Exercise details: Beginning with the line containing "x with seedGone" and ending with the last line of the records, set down every line exactly.

(Collected data entries)

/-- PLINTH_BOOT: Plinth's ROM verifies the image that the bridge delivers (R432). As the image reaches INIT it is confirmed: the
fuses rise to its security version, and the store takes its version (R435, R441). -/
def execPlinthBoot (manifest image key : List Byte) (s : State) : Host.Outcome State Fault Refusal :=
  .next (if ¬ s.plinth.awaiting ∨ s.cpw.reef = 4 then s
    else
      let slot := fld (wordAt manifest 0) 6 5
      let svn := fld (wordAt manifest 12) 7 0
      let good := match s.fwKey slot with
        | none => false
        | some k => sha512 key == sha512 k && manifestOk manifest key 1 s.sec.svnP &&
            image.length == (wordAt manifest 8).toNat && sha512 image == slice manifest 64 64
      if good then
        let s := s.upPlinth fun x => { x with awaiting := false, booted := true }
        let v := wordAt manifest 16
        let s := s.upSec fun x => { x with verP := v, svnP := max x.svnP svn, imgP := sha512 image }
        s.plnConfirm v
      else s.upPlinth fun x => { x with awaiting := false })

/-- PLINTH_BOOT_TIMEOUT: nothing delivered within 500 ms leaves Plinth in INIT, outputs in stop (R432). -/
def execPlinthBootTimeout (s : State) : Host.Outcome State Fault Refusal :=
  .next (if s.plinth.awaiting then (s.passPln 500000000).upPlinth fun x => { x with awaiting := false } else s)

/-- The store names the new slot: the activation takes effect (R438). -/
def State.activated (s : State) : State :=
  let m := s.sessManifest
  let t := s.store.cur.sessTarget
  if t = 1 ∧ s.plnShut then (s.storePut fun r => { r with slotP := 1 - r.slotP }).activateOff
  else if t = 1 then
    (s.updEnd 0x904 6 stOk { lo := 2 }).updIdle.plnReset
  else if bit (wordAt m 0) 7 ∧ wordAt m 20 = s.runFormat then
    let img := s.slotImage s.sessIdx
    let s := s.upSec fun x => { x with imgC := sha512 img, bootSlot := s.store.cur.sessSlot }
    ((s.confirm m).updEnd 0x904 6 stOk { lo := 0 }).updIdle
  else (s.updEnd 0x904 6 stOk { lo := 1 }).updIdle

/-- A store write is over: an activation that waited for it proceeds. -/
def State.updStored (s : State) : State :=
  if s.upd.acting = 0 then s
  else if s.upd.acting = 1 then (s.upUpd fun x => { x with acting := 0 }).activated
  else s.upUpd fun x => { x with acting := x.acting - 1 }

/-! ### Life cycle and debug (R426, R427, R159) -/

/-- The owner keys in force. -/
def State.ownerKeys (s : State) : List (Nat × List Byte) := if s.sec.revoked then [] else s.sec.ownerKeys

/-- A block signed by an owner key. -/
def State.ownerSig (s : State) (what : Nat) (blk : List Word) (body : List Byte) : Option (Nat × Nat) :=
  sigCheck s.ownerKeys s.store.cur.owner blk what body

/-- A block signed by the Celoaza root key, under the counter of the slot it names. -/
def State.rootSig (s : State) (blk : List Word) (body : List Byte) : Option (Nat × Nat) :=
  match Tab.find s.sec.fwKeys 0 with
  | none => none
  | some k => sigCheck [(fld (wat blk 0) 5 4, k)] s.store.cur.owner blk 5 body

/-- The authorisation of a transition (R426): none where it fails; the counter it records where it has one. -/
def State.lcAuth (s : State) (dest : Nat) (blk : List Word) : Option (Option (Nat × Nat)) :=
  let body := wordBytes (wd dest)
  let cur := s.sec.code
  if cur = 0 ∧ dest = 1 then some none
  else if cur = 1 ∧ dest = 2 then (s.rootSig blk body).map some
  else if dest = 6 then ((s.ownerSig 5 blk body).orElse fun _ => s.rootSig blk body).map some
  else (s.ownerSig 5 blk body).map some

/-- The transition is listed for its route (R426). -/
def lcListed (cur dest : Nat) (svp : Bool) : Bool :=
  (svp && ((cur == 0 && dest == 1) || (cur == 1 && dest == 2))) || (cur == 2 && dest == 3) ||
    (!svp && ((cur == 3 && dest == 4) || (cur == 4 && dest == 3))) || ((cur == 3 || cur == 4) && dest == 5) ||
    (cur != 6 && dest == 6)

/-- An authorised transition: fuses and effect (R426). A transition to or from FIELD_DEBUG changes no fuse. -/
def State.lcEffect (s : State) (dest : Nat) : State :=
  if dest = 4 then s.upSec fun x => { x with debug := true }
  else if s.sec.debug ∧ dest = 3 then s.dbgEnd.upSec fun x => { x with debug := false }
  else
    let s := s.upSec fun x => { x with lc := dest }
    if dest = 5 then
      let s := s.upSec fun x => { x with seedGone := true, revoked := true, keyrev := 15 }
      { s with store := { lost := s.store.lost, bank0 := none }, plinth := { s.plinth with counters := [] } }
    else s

The answer:
      let s := s.upSec fun x => { x with seedGone := true, revoked := true, keyrev := 15 }
      { s with store := { lost := s.store.lost, bank0 := none }, plinth := { s.plinth with counters := [] } }
    else s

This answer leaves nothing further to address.